(Beginning of Listed records)

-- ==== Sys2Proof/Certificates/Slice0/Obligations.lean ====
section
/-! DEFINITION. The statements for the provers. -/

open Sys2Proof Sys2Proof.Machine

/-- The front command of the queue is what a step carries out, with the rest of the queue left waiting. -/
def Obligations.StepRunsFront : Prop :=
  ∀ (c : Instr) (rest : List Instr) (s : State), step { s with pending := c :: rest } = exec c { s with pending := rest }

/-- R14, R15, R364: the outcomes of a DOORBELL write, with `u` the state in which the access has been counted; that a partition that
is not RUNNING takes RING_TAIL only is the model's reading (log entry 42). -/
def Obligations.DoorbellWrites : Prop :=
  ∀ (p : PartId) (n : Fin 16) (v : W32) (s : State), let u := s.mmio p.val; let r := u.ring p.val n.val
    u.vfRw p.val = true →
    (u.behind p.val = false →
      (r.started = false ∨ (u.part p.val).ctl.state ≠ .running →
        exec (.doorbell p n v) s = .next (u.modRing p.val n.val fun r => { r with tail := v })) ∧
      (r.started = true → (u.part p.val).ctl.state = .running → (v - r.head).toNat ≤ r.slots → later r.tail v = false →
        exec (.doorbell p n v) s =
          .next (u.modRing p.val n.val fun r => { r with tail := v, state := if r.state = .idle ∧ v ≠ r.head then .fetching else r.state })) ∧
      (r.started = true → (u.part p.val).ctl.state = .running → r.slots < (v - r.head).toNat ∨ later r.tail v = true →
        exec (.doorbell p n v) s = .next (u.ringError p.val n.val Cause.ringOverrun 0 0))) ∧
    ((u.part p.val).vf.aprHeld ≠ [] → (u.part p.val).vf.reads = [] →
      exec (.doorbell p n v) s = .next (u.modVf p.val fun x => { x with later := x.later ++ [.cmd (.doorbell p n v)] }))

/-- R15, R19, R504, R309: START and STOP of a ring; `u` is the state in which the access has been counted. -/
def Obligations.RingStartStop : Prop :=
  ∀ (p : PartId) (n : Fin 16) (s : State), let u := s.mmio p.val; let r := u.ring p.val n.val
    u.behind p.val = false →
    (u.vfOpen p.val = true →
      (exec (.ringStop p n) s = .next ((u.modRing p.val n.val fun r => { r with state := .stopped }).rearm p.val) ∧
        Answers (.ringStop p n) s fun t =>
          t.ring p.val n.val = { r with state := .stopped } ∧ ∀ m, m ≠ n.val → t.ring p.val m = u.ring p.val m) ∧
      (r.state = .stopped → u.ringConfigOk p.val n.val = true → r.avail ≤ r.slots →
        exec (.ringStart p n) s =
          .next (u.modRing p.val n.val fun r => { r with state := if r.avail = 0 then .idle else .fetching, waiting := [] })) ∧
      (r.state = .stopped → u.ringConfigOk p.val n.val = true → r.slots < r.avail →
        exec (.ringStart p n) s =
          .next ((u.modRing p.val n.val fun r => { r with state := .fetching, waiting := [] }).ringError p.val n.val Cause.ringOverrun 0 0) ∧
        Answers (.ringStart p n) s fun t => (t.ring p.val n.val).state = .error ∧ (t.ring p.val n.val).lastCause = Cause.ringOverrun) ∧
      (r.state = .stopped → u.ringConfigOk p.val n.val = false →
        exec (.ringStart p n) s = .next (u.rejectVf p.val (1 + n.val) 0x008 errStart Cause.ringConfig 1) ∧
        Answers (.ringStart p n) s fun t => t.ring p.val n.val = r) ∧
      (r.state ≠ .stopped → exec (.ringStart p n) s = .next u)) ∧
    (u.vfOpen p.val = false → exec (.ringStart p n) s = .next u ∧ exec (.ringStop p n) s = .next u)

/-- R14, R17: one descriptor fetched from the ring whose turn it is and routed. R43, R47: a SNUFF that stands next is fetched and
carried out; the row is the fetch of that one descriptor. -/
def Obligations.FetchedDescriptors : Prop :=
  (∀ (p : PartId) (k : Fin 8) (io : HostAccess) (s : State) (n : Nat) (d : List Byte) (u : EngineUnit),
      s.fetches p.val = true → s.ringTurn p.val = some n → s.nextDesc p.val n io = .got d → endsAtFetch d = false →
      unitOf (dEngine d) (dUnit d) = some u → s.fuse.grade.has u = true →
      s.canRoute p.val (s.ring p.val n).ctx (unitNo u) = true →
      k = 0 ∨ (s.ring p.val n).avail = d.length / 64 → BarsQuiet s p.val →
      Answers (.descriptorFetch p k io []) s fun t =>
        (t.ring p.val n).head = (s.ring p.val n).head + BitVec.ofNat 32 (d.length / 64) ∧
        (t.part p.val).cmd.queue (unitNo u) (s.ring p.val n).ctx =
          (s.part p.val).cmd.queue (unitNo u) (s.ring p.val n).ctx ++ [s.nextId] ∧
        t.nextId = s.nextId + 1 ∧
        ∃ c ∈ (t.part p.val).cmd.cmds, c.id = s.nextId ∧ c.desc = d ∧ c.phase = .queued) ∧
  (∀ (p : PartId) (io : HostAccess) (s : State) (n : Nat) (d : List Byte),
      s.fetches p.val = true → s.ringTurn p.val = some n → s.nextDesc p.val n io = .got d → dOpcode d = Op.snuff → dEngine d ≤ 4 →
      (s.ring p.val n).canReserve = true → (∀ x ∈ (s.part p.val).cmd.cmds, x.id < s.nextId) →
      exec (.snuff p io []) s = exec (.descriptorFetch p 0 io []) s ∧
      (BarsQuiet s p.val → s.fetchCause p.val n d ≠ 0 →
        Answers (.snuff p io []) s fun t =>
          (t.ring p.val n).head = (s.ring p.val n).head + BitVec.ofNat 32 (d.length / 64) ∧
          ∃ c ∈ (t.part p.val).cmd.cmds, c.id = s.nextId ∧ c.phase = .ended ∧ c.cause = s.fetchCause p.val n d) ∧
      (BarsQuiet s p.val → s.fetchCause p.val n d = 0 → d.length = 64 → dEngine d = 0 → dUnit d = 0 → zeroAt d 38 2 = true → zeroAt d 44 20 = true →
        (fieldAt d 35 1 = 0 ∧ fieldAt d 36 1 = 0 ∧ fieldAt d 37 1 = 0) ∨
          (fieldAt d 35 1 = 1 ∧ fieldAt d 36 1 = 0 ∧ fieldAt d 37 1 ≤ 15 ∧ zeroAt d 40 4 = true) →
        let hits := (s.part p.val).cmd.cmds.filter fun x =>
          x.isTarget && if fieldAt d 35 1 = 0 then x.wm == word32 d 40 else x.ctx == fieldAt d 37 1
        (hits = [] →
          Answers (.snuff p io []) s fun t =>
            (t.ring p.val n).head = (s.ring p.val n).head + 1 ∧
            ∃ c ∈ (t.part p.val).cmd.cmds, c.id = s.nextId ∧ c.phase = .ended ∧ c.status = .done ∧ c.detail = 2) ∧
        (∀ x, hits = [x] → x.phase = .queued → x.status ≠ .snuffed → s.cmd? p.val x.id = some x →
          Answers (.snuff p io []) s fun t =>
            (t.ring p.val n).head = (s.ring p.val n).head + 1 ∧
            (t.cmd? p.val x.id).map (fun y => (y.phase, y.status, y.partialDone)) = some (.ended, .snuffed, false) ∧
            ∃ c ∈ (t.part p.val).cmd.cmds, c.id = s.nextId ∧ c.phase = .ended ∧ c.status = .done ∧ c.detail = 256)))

(End of Listed records)

In the entries above, find every line holding the word "ringTurn" and copy it out.

Answer:
      s.fetches p.val = true → s.ringTurn p.val = some n → s.nextDesc p.val n io = .got d → endsAtFetch d = false →
      s.fetches p.val = true → s.ringTurn p.val = some n → s.nextDesc p.val n io = .got d → dOpcode d = Op.snuff → dEngine d ≤ 4 →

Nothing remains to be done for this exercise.